GIVEN RECORDS:

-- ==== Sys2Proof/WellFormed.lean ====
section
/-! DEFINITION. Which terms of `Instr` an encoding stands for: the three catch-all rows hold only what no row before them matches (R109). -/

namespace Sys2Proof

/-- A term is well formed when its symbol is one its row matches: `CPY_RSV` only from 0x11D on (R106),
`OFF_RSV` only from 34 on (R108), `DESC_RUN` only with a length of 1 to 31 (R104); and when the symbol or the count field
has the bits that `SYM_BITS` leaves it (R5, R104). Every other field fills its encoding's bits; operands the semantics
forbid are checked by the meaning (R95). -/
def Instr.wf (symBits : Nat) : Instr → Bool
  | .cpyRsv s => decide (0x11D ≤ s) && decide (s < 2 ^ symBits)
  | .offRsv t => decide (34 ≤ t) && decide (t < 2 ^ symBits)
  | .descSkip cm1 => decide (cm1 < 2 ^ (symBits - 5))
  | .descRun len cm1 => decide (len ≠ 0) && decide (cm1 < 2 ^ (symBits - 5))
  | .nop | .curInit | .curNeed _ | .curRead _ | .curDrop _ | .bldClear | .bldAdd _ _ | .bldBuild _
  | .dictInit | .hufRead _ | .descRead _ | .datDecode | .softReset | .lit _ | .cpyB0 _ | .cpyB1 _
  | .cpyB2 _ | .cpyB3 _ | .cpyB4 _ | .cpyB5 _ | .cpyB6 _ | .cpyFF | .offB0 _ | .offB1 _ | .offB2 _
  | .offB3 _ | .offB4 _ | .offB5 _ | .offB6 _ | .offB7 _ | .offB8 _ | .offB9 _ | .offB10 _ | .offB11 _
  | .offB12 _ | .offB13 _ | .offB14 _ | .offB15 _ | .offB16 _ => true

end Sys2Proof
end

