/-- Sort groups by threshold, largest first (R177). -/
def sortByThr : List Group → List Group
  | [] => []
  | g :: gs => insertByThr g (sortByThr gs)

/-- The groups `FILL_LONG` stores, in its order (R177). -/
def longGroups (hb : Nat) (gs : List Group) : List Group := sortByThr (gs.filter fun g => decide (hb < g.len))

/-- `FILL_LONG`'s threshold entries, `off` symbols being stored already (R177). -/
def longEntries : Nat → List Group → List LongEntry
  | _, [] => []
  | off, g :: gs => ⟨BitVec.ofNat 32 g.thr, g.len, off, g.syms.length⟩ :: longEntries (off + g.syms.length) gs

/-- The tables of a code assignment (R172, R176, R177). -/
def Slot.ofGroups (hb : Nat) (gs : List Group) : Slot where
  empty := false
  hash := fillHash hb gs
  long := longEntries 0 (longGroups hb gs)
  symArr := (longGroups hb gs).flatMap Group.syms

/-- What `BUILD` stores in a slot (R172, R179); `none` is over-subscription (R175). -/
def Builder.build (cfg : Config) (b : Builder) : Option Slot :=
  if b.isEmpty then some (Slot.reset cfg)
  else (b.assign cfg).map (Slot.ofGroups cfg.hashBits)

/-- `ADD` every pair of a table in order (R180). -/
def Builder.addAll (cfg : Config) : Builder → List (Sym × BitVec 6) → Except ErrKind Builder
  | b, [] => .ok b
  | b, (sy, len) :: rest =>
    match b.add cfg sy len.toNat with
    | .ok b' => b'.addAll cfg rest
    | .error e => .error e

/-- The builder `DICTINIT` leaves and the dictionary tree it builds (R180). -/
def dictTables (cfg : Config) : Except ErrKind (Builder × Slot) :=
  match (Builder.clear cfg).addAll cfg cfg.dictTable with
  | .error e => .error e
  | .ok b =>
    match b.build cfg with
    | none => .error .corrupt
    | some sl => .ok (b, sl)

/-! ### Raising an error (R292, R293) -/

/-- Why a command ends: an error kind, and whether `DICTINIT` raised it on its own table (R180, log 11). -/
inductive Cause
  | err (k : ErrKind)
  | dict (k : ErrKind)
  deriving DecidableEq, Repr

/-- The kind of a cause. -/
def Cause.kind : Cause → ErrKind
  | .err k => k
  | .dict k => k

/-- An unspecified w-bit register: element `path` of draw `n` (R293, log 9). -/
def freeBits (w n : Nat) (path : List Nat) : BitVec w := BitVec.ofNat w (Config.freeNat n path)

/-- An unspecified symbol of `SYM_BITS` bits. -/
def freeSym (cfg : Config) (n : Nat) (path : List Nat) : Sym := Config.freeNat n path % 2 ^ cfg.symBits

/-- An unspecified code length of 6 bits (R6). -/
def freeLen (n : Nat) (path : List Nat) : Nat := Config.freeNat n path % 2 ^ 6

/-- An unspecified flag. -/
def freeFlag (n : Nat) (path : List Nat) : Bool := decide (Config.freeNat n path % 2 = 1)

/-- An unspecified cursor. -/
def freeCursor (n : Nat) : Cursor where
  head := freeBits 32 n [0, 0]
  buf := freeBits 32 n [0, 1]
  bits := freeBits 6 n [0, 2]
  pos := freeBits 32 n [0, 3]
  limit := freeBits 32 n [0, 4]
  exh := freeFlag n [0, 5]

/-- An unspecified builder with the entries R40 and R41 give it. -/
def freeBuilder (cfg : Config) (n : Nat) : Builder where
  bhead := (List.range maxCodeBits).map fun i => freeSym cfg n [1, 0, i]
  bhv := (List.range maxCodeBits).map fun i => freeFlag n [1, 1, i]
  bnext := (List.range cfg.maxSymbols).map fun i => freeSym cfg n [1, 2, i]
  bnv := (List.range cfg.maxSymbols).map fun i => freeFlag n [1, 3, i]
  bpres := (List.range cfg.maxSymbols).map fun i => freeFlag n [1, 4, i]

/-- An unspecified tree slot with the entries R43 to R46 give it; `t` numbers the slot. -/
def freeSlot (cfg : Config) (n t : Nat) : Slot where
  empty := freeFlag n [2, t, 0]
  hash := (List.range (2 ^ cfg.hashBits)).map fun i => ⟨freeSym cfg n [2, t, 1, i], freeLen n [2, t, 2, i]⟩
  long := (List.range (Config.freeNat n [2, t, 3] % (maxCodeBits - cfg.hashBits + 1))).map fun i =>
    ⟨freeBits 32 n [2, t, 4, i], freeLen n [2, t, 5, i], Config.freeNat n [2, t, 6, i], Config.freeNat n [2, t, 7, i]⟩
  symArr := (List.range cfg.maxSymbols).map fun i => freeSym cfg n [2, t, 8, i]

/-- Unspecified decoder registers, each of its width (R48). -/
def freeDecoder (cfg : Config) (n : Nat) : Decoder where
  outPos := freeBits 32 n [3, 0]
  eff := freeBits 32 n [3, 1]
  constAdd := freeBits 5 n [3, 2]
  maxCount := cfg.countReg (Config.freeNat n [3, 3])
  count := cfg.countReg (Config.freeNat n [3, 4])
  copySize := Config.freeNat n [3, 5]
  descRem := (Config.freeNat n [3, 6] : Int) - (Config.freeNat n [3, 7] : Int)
...
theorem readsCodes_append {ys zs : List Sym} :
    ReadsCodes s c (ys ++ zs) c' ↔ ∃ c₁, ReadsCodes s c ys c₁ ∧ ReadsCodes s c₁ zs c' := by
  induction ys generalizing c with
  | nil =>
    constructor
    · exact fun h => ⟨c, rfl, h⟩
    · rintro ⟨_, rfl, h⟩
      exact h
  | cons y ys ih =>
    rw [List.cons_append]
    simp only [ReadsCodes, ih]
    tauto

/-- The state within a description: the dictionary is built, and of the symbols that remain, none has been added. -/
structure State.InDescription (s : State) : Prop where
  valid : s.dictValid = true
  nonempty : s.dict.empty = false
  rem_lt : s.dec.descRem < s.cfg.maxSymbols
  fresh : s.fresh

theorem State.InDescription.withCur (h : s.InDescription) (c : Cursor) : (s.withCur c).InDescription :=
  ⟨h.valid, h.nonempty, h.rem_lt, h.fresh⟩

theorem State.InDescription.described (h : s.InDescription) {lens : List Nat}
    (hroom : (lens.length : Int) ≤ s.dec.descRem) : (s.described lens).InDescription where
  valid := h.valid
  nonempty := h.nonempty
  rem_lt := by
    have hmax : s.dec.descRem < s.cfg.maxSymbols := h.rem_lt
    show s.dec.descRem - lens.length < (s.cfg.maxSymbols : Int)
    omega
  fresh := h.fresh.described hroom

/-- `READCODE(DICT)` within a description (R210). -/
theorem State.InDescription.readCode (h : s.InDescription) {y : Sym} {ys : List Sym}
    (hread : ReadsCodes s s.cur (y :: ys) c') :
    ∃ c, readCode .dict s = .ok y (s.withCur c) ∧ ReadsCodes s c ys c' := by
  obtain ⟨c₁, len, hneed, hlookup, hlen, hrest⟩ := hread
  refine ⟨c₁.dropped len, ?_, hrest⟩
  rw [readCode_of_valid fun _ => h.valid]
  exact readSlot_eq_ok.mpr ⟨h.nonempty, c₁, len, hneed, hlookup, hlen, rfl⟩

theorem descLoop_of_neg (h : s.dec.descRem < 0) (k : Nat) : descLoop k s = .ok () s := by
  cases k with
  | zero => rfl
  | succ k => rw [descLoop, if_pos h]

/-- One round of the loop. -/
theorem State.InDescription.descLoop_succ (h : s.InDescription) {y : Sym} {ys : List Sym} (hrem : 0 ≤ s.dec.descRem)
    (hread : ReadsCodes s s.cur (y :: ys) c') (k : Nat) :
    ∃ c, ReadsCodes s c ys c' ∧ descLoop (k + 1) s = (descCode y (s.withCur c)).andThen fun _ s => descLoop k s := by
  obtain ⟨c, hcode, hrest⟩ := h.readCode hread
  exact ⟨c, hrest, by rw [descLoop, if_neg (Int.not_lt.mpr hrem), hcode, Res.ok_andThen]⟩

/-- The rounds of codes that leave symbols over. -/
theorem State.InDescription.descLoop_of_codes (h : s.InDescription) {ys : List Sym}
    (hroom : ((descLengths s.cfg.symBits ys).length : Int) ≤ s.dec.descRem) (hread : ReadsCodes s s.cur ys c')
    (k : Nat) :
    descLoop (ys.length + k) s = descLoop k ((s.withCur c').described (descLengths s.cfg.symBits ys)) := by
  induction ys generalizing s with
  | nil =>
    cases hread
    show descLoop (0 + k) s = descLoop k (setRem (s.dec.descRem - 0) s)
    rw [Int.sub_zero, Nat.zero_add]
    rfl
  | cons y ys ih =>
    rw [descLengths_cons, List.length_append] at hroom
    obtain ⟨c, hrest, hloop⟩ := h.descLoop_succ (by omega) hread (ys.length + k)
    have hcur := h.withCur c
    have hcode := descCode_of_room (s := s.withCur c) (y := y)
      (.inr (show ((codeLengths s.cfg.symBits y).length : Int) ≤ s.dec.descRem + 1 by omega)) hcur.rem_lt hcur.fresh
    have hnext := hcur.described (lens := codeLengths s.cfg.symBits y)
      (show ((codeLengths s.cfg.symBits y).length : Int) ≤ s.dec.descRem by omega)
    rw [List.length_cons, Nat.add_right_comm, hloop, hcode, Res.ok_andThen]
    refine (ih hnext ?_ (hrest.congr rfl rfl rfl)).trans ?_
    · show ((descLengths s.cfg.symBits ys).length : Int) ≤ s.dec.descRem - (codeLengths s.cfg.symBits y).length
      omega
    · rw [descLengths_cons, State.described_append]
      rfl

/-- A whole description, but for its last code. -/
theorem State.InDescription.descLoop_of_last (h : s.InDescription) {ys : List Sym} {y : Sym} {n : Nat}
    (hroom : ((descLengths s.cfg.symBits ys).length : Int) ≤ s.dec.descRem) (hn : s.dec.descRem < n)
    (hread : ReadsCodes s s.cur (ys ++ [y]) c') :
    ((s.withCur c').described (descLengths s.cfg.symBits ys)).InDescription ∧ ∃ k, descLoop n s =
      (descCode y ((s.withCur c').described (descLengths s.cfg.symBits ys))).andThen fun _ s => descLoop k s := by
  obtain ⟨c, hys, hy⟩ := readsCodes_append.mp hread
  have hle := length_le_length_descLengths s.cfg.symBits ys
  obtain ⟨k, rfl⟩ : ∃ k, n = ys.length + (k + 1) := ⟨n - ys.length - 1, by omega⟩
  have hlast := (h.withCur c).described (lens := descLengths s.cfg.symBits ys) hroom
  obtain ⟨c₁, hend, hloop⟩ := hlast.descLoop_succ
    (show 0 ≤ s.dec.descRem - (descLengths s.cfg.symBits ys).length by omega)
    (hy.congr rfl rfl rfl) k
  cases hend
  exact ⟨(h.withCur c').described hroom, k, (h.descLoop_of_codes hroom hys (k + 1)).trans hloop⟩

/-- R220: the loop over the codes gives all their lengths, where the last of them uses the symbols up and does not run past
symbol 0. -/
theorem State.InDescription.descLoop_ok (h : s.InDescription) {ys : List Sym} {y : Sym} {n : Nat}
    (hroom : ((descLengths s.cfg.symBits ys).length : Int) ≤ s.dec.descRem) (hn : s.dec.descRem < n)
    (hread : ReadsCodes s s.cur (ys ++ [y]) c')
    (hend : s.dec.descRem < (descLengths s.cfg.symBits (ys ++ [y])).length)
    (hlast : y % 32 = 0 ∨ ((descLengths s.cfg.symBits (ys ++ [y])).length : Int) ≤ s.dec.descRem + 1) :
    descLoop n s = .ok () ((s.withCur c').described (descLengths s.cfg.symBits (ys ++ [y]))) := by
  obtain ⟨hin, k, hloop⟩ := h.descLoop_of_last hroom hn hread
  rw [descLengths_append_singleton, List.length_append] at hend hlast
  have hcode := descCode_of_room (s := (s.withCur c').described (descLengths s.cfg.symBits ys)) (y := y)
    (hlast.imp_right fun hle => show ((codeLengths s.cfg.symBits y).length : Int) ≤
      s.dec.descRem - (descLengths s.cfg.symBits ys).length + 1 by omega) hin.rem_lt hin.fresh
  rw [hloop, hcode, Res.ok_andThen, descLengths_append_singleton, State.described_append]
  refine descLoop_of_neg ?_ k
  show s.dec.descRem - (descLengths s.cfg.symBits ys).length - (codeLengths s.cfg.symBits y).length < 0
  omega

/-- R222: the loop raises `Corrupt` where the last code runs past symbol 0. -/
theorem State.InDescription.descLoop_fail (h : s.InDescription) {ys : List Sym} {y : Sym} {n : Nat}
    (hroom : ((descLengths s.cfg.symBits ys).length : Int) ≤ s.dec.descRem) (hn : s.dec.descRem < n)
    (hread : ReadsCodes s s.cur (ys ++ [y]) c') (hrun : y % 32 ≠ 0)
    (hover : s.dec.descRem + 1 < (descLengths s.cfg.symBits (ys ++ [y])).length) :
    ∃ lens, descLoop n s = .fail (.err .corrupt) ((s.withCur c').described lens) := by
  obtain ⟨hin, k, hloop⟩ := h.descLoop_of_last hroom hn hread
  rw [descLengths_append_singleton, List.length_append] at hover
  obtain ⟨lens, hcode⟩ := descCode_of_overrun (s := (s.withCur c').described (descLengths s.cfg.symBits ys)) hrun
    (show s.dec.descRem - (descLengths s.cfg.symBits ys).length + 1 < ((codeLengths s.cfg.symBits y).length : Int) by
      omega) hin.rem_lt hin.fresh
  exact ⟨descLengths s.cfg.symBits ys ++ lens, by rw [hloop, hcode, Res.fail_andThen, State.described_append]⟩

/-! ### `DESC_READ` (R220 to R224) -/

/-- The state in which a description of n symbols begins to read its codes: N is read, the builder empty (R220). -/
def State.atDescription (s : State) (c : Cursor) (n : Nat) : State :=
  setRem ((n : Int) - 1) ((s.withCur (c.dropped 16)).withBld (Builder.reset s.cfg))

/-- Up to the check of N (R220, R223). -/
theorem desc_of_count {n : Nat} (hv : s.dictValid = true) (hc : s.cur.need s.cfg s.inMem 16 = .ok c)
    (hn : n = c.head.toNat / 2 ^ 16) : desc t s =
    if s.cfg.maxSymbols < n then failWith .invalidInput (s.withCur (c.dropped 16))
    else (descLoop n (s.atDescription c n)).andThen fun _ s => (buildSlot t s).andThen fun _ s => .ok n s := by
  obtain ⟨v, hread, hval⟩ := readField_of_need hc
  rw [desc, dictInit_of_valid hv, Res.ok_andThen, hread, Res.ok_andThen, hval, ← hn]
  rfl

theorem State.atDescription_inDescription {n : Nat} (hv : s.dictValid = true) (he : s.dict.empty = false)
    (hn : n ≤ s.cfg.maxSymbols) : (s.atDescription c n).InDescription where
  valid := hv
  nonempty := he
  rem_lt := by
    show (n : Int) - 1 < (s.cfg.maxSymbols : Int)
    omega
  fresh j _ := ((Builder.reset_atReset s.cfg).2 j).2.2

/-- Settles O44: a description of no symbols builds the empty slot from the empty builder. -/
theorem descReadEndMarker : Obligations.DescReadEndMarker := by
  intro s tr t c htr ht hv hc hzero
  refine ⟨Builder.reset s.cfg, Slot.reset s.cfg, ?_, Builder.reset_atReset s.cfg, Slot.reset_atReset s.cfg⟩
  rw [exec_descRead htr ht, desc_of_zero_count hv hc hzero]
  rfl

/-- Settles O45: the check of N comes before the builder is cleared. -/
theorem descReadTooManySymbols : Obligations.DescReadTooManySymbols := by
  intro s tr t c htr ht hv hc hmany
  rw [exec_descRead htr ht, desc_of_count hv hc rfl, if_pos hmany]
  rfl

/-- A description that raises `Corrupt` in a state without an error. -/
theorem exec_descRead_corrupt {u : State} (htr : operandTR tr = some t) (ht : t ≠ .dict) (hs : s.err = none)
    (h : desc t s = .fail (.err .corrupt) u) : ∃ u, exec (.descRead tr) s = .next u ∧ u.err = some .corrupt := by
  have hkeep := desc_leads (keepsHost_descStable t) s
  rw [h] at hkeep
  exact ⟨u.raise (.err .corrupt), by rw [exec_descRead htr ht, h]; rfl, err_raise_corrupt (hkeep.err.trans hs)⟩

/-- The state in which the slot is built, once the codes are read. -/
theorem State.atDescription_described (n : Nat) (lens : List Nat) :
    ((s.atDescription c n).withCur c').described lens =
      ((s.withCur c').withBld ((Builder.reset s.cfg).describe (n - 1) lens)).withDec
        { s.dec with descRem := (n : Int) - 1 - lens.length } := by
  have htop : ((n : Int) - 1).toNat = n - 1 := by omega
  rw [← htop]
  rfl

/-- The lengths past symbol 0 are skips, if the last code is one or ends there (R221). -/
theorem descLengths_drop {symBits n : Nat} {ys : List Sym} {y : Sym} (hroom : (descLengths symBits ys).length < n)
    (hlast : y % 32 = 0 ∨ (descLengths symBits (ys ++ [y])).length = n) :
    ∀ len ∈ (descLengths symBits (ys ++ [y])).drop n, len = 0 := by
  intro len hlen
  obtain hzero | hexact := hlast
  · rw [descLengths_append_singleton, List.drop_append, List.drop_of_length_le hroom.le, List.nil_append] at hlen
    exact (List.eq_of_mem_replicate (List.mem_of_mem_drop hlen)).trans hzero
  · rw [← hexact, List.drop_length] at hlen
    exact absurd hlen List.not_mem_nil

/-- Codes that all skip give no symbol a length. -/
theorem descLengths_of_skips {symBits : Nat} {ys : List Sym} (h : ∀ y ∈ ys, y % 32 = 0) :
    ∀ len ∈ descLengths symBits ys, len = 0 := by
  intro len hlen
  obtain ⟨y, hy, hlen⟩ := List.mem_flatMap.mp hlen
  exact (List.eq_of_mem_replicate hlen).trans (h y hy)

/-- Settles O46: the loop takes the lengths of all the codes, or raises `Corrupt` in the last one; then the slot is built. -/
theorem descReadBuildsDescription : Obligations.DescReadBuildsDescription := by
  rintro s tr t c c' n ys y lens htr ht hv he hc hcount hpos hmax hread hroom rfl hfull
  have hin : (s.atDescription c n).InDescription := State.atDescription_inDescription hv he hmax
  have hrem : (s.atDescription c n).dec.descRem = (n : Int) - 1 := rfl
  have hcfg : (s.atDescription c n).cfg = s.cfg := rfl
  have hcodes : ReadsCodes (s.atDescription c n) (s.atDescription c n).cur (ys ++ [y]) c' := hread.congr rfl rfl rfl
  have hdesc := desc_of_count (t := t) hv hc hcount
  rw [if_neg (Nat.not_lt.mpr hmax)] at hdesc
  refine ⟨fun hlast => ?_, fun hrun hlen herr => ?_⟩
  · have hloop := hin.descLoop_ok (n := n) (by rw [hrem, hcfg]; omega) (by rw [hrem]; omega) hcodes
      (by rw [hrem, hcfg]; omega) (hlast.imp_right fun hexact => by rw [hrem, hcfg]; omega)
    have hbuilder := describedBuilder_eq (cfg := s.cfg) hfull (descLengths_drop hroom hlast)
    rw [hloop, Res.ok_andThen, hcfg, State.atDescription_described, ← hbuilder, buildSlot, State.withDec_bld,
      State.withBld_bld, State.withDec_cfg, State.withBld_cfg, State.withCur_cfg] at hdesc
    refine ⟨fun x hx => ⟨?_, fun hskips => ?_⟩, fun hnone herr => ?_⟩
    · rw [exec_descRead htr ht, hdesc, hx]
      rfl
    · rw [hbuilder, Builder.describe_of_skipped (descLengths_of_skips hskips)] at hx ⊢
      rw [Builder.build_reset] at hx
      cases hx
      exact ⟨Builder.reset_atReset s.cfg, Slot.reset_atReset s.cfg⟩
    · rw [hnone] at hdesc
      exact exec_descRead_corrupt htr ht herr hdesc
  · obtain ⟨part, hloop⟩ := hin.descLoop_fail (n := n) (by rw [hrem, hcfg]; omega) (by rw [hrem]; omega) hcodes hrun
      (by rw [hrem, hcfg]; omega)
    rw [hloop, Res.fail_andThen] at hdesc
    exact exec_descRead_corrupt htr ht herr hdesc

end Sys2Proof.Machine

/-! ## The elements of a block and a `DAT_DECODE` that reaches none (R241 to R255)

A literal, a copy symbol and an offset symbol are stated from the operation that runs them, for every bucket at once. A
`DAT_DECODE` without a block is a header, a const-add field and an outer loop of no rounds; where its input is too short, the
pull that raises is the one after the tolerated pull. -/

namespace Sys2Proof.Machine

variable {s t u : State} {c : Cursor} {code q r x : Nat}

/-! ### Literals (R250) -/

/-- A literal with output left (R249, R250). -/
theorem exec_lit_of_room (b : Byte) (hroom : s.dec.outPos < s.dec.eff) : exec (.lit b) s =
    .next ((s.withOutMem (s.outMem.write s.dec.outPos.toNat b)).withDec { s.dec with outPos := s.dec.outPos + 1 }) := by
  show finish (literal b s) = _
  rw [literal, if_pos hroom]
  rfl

EXERCISE GOAL:
Some lines in the records may hold "hnext"; state how many do, and give no more than that number.

REPLY TO THE TASK:
2